Fluent Builder Pattern

const builder = unillm()
 .model("groq:llama-3.3-70b-versatile")
 .credentials({ groqApiKey: "..." })
 .temperature(0.7)
 .maxTokens(1000)
 .topP(0.9)
 .system("You are a helpful assistant")
 .messages([
 { role: "user", content: "Previous question..." },
 { role: "assistant", content: "Previous answer..." }
 ]);
// Reusable configuration
const response1 = await builder.generate("New question");
const response2 = await builder.stream("Another question");

Memory Optimization

Automatic memory management for edge environments:

import { createMemoryOptimizedStream } from "@aid-on/unillm";
const stream = await createMemoryOptimizedStream(
 largeResponse,
 { 
 maxMemory: 1024 * 1024, // 1MB limit
 chunkSize: 512 // Optimal chunk size
 }
);

Error Handling

import { UnillmError, RateLimitError } from "@aid-on/unillm";
try {
 const response = await unillm()
 .model("groq:llama-3.3-70b-versatile")
 .credentials({ groqApiKey: "..." })
 .generate("Hello");
} catch (error) {
 if (error instanceof RateLimitError) {
 console.log(`Rate limited.

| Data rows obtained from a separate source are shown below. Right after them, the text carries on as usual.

/-- The body checks: BODY_CRC, and every used directory entry inside LENGTH (R393). -/
def bodyOk (h : ImageHdr) (body : List Byte) : Bool :=
  crc32 body == h.bodyCrc && (List.range 16).all fun i =>
    let e := dirEntry body i
    e.2.2 == 0 || decide (e.2.1 + e.2.2 ≤ h.length)

/-- The bytes of a section; none where the directory does not name it (R392). -/
def sectionOf (body : List Byte) (n : Nat) : Option (List Byte) :=
  ((List.range 16).map (dirEntry body)).findSome? fun e =>
    if e.1 = n ∧ e.2.2 ≠ 0 then some ((body.drop e.2.1).take e.2.2) else none

/-- SEQ b is later than SEQ a (R394). -/
def seqLater (b a : Nat) : Bool :=
  let d := (b + 2 ^ 32 - a % 2 ^ 32) % 2 ^ 32
  decide (1 ≤ d) && decide (d < 2 ^ 31)

/-- Two SEQs are equal: they differ by 0 or by 2^31 (R394). -/
def seqEqual (a b : Nat) : Bool := !seqLater a b && !seqLater b a

/-- A copy is valid (R393). -/
def State.copyValid (s : State) (c : Nat) : Bool :=
  match s.header c with
  | none => false
  | some h => bodyOk h (s.bodyOf c h)

/-- The copies in the order they are tried (R394): the valid headers, the later SEQ first, copy A where the SEQs are equal. -/
def State.copyOrder (s : State) : List Nat :=
  match s.header 0, s.header 1 with
  | some a, some b => if seqLater b.seq a.seq then [1, 0] else [0, 1]
  | some _, none => [0]
  | none, some _ => [1]
  | none, none => []

/-! ## The log's head (R403, R404) -/

/-- A head record, where its CRC-32 checks: SEQ, NEXT, COUNT. -/
def State.headAt (s : State) (a : Nat) : Option (Nat × Nat × Nat) :=
  let b := s.memBytes a 16
  if crc32 (b.take 12) = leAt b 12 4 then some (leAt b 0 4, leAt b 4 4, leAt b 8 4) else none

/-- The head record in force and whether it is copy B. -/
def State.logHead (s : State) (h : ImageHdr) : Option (Nat × Nat × Nat) × Bool :=
  match s.headAt h.logBase, s.headAt (h.logBase + s.pageSize) with
  | some a, some b => if seqLater b.1 a.1 then (some b, true) else (some a, false)
  | some a, none => (some a, false)
  | none, some b => (some b, true)
  | none, none => (none, true)

/-- Slots of the log (R403). -/
def State.logSlots (s : State) (h : ImageHdr) : Nat := (h.logSize - 2 * s.pageSize) / 32

/-- Take NEXT and COUNT from the head in force. -/
def State.readLogHead (s : State) (h : ImageHdr) : State :=
  let r := s.logHead h
  let t := s.setCfg { s.cfg with headB := r.2 }
  match r.1 with
  | some (_, next, count) => (t.put Reg.CFG_LOG_NEXT next).put Reg.CFG_LOG_COUNT count
  | none => (t.put Reg.CFG_LOG_NEXT 0).put Reg.CFG_LOG_COUNT 0

/-! ## Choosing a copy at step 6 (R394, R395) -/

/-- What the memory tells of itself at step 6 (R388, R398). -/
def State.showMem (s : State) : State :=
  (((s.put Reg.CFG_MEM_SIZE s.cfg.dev.size).putB Reg.CFG_MEM_ADDR4 s.cfg.dev.addr4).put Reg.CFG_MEM_PAGE s.cfg.dev.page).put
    Reg.CFG_STATUS_BP s.cfg.dev.bp

/-- The header of a copy reads otherwise in its own mode: its body is read on one line (R394 step 2). -/
def State.fallsBack (s : State) (c : Nat) : Bool := (s.header c).any fun h => h.mode != 0 && !s.cfg.dev.quadOk

/-- The copies whose bodies are read: in order, up to the first valid one (R394 step 3). -/
def State.copiesRead (s : State) : List Nat :=
  s.copyOrder.takeWhile (fun c => !s.copyValid c) ++ (s.copyOrder.find? s.copyValid).toList

/-- MODE_FALLBACK, where a body read falls back (R394 step 2). -/
def State.noteFallback (s : State) : State :=
  if s.copiesRead.any s.fallsBack then s.setRaise Reg.CFG_STATUS_MODE_FALLBACK Ev.CFG_MODE_FALLBACK else s

/-- The copy selected shows in CFG_STATUS, CFG_MEM and CFG_IMAGE. -/
def State.showCopy (s : State) (c : Nat) (h : ImageHdr) : State :=
  let back : Bool := s.fallsBack c
  let t := ((((s.put Reg.CFG_STATUS_COPY c).put Reg.CFG_MEM_N h.spiN).put Reg.CFG_MEM_MODE (if back then 0 else h.mode)).put
    Reg.CFG_IMAGE_SEQ h.seq).put Reg.CFG_IMAGE_IMAGE_ID h.imageId
  t.putB Reg.CFG_STATUS_REFRESH (h.marginOp != 0 && h.refreshOp != 0)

Retry after ${error.retryAfter}ms`);
 } else if (error instanceof UnillmError) {
 console.log(`LLM error: ${error.message}`);
 }
}

Integration Examples

With React

import { useState } from "react";
import { unillm } from "@aid-on/unillm";
export default function ChatComponent() {
 const [response, setResponse] = useState("");
 const [loading, setLoading] = useState(false);
 
 const handleGenerate = async () => {
 setLoading(true);
 const stream = await unillm()
 .model("groq:llama-3.1-8b-instant")
 .credentials({ groqApiKey: import.meta.env.VITE_GROQ_API_KEY })
 .stream("Write a haiku");
 
 for await (const chunk of stream) {
 setResponse(prev => prev + chunk);
 }
 setLoading(false);
 };
 
 return (
 <div>
 <button onClick={handleGenerate} disabled={loading}>
 {loading ? "Generating..." : "Generate"}
 </button>
 <p>{response}</p>
 </div>
 );
}

With Cloudflare Workers

export default {
 async fetch(request: Request, env: Env) {
 const stream = await unillm()
 .model("cloudflare:@cf/meta/llama-3.1-8b-instruct")
 .credentials({
 accountId: env.CF_ACCOUNT_ID,
 apiToken: env.CF_API_TOKEN
 })
 .stream("Hello from the edge!");
 
 return new Response(stream.toReadableStream(), {
 headers: { "Content-Type": "text/event-stream" }
 });
 }
};

API Reference

unillm() Builder Methods

Method Description Example
model(id) Set the model ID model("groq:llama-3.3-70b-versatile")
credentials(creds) Set API credentials credentials({ groqApiKey: "..." })
temperature(n) Set temperature (0-1) temperature(0.7)
maxTokens(n) Set max tokens maxTokens(1000)
topP(n) Set top-p sampling topP(0.9)
schema(zod) Set output schema schema(PersonSchema)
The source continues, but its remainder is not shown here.